I need help with 3(x-1)+5=15x +7-4-4(3x+1)+ 3
3(x-1)+5=15x +7-4-4(3x+1)+ 3
3x - 3 + 5 = 15x + 7 - 4 - 12x - 4 + 3
3x - 15x + 12x = 7 - 2 - 8 + 3
0 = 0
3(x - 1) + 5 = 15x+7 -4 -4(3x + 1) +3
3x - 3 + 5 - 15x + 7-4 - 12x -4 +3 =
2 = 2
Is this an Eq ? If so, check it for
errors. Also check the signs.
Jane: this equation is meaningless. For instance:
Solve 3x-x-x-x=5-4-1
0x=0
so x can be any value and the equation is valid. There is No unique solution.
To solve this equation, we need to simplify both sides and combine like terms. Let's break down the steps to solve it:
Step 1: Distribute the multiplication
Start by distributing the multiplication on both sides of the equation.
On the left side: 3(x-1) = 3x - 3
On the right side: -4(3x+1) = -12x - 4
Now the equation becomes:
3x - 3 + 5 = 15x + 7 - 4 - 12x - 4 + 3
Step 2: Combine like terms
Combine the variable terms and the constant terms separately on both sides.
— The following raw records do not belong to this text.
-- ==== Sys2Proof/Proofs/LaneExchange.lean ====
section
/-! PROOFS. Words that pass values between lanes, and between lanes and S registers (O8), with the sender that PERM finds for a
lane (R123). -/

namespace Sys2Proof.Machine

open Sys2Proof Sys2Proof.Claims

/-! ### PERM's sender of a lane (R123) -/

/-- Lane k executes PERM and its B names lane l. -/
def sendsTo (c : Cur) (b l k : Nat) : Prop := c.execMask.getLsbD k = true ∧ (c.opnd false 1 b k).toNat = l

/-- Of the first n lanes, the sender is the highest of those that send. -/
theorem permSender_spec (c : Cur) (b l n : Nat) :
    (∀ j, permSender c b l n = some j → j < n ∧ sendsTo c b l j ∧ ∀ k, j < k → k < n → ¬ sendsTo c b l k) ∧
      (permSender c b l n = none → ∀ k, k < n → ¬ sendsTo c b l k) := by
  induction n with
  | zero => exact ⟨by simp [permSender], by simp⟩
  | succ n ih =>
    obtain ⟨hsome, hnone⟩ := ih
    have htest : (c.execMask.getLsbD n && (c.opnd false 1 b n).toNat == l) = true ↔ sendsTo c b l n := by
      simp [sendsTo]
    rw [permSender]
    by_cases hn : sendsTo c b l n
    · rw [if_pos (htest.2 hn)]
      refine ⟨fun j hj => ?_, fun h => nomatch h⟩
      obtain rfl := Option.some.inj hj
      exact ⟨Nat.lt_succ_self _, hn, fun k hlo hhi => by omega⟩
    · rw [if_neg (mt htest.1 hn)]
      refine ⟨fun j hj => ?_, fun h k hk => ?_⟩
      · obtain ⟨hlt, hsends, hlast⟩ := hsome j hj
        refine ⟨Nat.lt_succ_of_lt hlt, hsends, fun k hlo hhi => ?_⟩
        rcases Nat.lt_succ_iff_lt_or_eq.1 hhi with hk | rfl
        · exact hlast k hlo hk
        · exact hn
      · rcases Nat.lt_succ_iff_lt_or_eq.1 hk with hk | rfl
        · exact hnone h k hk
        · exact hn

end Sys2Proof.Machine

open Sys2Proof Sys2Proof.Machine Sys2Proof.Claims

/-- Settles O8: each word is a vector or a scalar word of its value, and PERM's sender is the highest lane that sends
(`permSender_spec`). -/
theorem laneExchange : Obligations.LaneExchange := by
  unfold Obligations.LaneExchange
  refine ⟨fun n d a b => ⟨?_, ?_, fun p => ?_, ?_, ?_, fun l => ?_, ?_⟩, fun c b l => ?_⟩
  · exact vecWordIn_of_runWord (execShfl n d a b) (fun _ => rfl) (fun _ => rfl) fun _ => rfl
  · exact vecWordIn_of_runWord (execPerm n d a b) (fun _ => rfl) (fun _ => rfl) fun _ => rfl
  · exact scalarResult_of_runWord (execBallot d p) (fun _ => rfl) (fun _ => rfl) fun _ => rfl
  · exact scalarResult_of_runWord (execWred d a b) (fun _ => rfl) (fun _ => rfl) fun _ => rfl
  · exact vecWordIn_of_runWord (execWscan n d a b) (fun _ => rfl) (fun _ => rfl) fun _ => rfl
  · exact scalarResult_of_runWord (execV2s d a l) (fun _ => rfl) (fun _ => rfl) fun _ => rfl
  · exact vecWordIn_of_runWord (execS2v n d a) (fun _ => rfl) (fun _ => rfl) fun _ => rfl
  · obtain ⟨hsome, hnone⟩ := permSender_spec c b l 32
    refine ⟨fun j hj => ?_, fun h k hk hm hto => hnone h k hk ⟨hm, hto⟩⟩
    obtain ⟨hlt, ⟨hm, hto⟩, hlast⟩ := hsome j hj
    exact ⟨hlt, hm, hto, fun k hlo hhi hk hto => hlast k hlo hhi ⟨hk, hto⟩⟩
end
On the left side: 3x - 3 + 5 = 3x + 2
On the right side: 15x + 7 - 4 - 12x - 4 + 3 = 3x -1
Now the equation becomes:
3x + 2 = 3x - 1
Step 3: Isolate the variable
To isolate the variable, we need to move all terms involving x to one side of the equation and the constant terms to the other side.
Subtract 3x from both sides:
3x - 3x + 2 = 3x - 3x - 1
Simplifying, the equation becomes:
2 = -1
Step 4: Analyzing the result
We have arrived at a contradiction because 2 does not equal -1. Therefore, the initial equation does not have a solution.